Work to complete
The records follow. Copy each one exactly.

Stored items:
····················
/-- CALL (06 R150; 04 R94). Of a destination that is off a 128-byte boundary and whose fetch fails, the manual gives no
order: the boundary comes first (log 88). -/
def execCall (link : VReg) (off : BitVec 18) (s : State) : Res :=
  warpOp (.call link off) s fun wk w c => toTarget s c off.toInt fun t =>
    if t % 128 != 0 then trapRes s cTarget c.act
    else withTargets s wk w c [t] (withLink s w c fun l =>
      .next (s.setWarp wk ((w.putLanes false link.toNat (lanesOf c.act) fun _ => l).branch c c.act fun _ => t)))

/-- Each active lane to the target in its own v(A) (06 R151). -/
def indirect (s : State) (wk : Nat) (w : Warp) (c : ClausePos) (a : VReg) : Res :=
  let dest := fun l => (w.vget a.toNat l).toNat
  withTargets s wk w c (sortNat ((lanesOf c.act).map dest)) (.next (s.setWarp wk (w.branch c c.act dest)))

/-- RET (06 R151). -/
def execRet (a : VReg) (ra : Bool) (s : State) : Res := warpOp (.ret a ra) s fun wk w c => indirect s wk w c a

/-- JMPI (06 R151). -/
def execJmpi (a : VReg) (ra : Bool) (s : State) : Res := warpOp (.jmpi a ra) s fun wk w c => indirect s wk w c a

/-- EXIT (06 R152; 04 R98; 02 R33). In a save handler it ends the save of the warp (10 R312). -/
def execExit (p : BitVec 3) (n : Bool) (s : State) : Res :=
  warpOp (.exit p n) s fun wk w c =>
    let out := w.predN p.toNat n &&& c.act
    let act := c.act &&& ~~~out
    let w := { w with live := w.live &&& ~~~out }
    let w := if act == 0 then w.endClause c else w.advance { c with act := act } s.insnLen
    let w := s.lastExit wk w.rcwCheck
    .next ((s.setWarp wk w).tryRetire wk)

/-- RCW (02 R32, R33; 06 R153): the active lanes park in the open RCW, at the clause after it. -/
def execRcw (q : BitVec 2) (bound : BitVec 16) (s : State) : Res :=
  warpOp (.rcw q bound) s fun wk w c =>
    let now := (s.core (wkCore wk)).cycles
    let open_ : OpenRcw := { addr := s.ctl.insn.pc, q := q.toNat, bound := bound.toNat, base := 0, since := now, lanes := 0 }
    let r := w.rcw.getD open_
    if r.addr != s.ctl.insn.pc then trapRes s cConvergence c.act
    else
      let w1 := { w with rcw := some { r with lanes := r.lanes ||| c.act } }
      .next (s.setWarp wk (w1.branch c c.act fun _ => c.nexth).rcwCheck)

/-- Scratchpad stores and atomics of a warp that are not yet at their banks (08 R255; 07 Table 7-4). -/
def State.scrPending (s : State) (who : Who) : Bool :=
  s.ops.any fun o => o.2.who == who && o.2.elems.any (fun e => !e.done && e.isScr) &&
    (match o.2.kind with
     | .acc .store => true
     | .acc (.atom ..) => true
     | _ => false)

/-- One arrival of the warp on a barrier (02 R37; 06 R154), parking it or not. -/
def arrive (s : State) (wk : Nat) (w : Warp) (c : ClausePos) (b : Nat) (park : Bool) : Res :=
  match kget s.groups w.gk with
  | none => .fault .noIssuer
  | some g =>
    let x := g.bar b
    let bit := BitVec.ofNat 256 (2 ^ w.ix)
    if x.arr &&& bit != 0 then trapRes s cOperand c.act
    else if s.scrPending (.warp wk) then waitRetry s
    else
      let w := w.advance c s.insnLen
      let w := if park then { w with park := .barg b } else w
      let s := (s.setWarp wk w).modGroup w.gk fun g => { g with bars := kset g.bars b { x with arr := x.arr ||| bit } }
      .next (s.tryBarrier w.gk b)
····················
Written response
/-- CALL (06 R150; 04 R94). Of a destination that is off a 128-byte boundary and whose fetch fails, the manual gives no
order: the boundary comes first (log 88). -/
def execCall (link : VReg) (off : BitVec 18) (s : State) : Res :=
  warpOp (.call link off) s fun wk w c => toTarget s c off.toInt fun t =>
    if t % 128 != 0 then trapRes s cTarget c.act
    else withTargets s wk w c [t] (withLink s w c fun l =>
      .next (s.setWarp wk ((w.putLanes false link.toNat (lanesOf c.act) fun _ => l).branch c c.act fun _ => t)))

/-- Each active lane to the target in its own v(A) (06 R151). -/
def indirect (s : State) (wk : Nat) (w : Warp) (c : ClausePos) (a : VReg) : Res :=
  let dest := fun l => (w.vget a.toNat l).toNat
  withTargets s wk w c (sortNat ((lanesOf c.act).map dest)) (.next (s.setWarp wk (w.branch c c.act dest)))

/-- RET (06 R151). -/
def execRet (a : VReg) (ra : Bool) (s : State) : Res := warpOp (.ret a ra) s fun wk w c => indirect s wk w c a

/-- JMPI (06 R151). -/
def execJmpi (a : VReg) (ra : Bool) (s : State) : Res := warpOp (.jmpi a ra) s fun wk w c => indirect s wk w c a

/-- EXIT (06 R152; 04 R98; 02 R33). In a save handler it ends the save of the warp (10 R312). -/
def execExit (p : BitVec 3) (n : Bool) (s : State) : Res :=
  warpOp (.exit p n) s fun wk w c =>
    let out := w.predN p.toNat n &&& c.act
    let act := c.act &&& ~~~out
    let w := { w with live := w.live &&& ~~~out }
    let w := if act == 0 then w.endClause c else w.advance { c with act := act } s.insnLen
    let w := s.lastExit wk w.rcwCheck
    .next ((s.setWarp wk w).tryRetire wk)

/-- RCW (02 R32, R33; 06 R153): the active lanes park in the open RCW, at the clause after it. -/
def execRcw (q : BitVec 2) (bound : BitVec 16) (s : State) : Res :=
  warpOp (.rcw q bound) s fun wk w c =>
    let now := (s.core (wkCore wk)).cycles
    let open_ : OpenRcw := { addr := s.ctl.insn.pc, q := q.toNat, bound := bound.toNat, base := 0, since := now, lanes := 0 }
    let r := w.rcw.getD open_
    if r.addr != s.ctl.insn.pc then trapRes s cConvergence c.act
    else
      let w1 := { w with rcw := some { r with lanes := r.lanes ||| c.act } }
      .next (s.setWarp wk (w1.branch c c.act fun _ => c.nexth).rcwCheck)

/-- Scratchpad stores and atomics of a warp that are not yet at their banks (08 R255; 07 Table 7-4). -/
def State.scrPending (s : State) (who : Who) : Bool :=
  s.ops.any fun o => o.2.who == who && o.2.elems.any (fun e => !e.done && e.isScr) &&
    (match o.2.kind with
     | .acc .store => true
     | .acc (.atom ..) => true
     | _ => false)

/-- One arrival of the warp on a barrier (02 R37; 06 R154), parking it or not. -/
def arrive (s : State) (wk : Nat) (w : Warp) (c : ClausePos) (b : Nat) (park : Bool) : Res :=
  match kget s.groups w.gk with
  | none => .fault .noIssuer
  | some g =>
    let x := g.bar b
    let bit := BitVec.ofNat 256 (2 ^ w.ix)
    if x.arr &&& bit != 0 then trapRes s cOperand c.act
    else if s.scrPending (.warp wk) then waitRetry s
    else
      let w := w.advance c s.insnLen
      let w := if park then { w with park := .barg b } else w
      let s := (s.setWarp wk w).modGroup w.gk fun g => { g with bars := kset g.bars b { x with arr := x.arr ||| bit } }
      .next (s.tryBarrier w.gk b)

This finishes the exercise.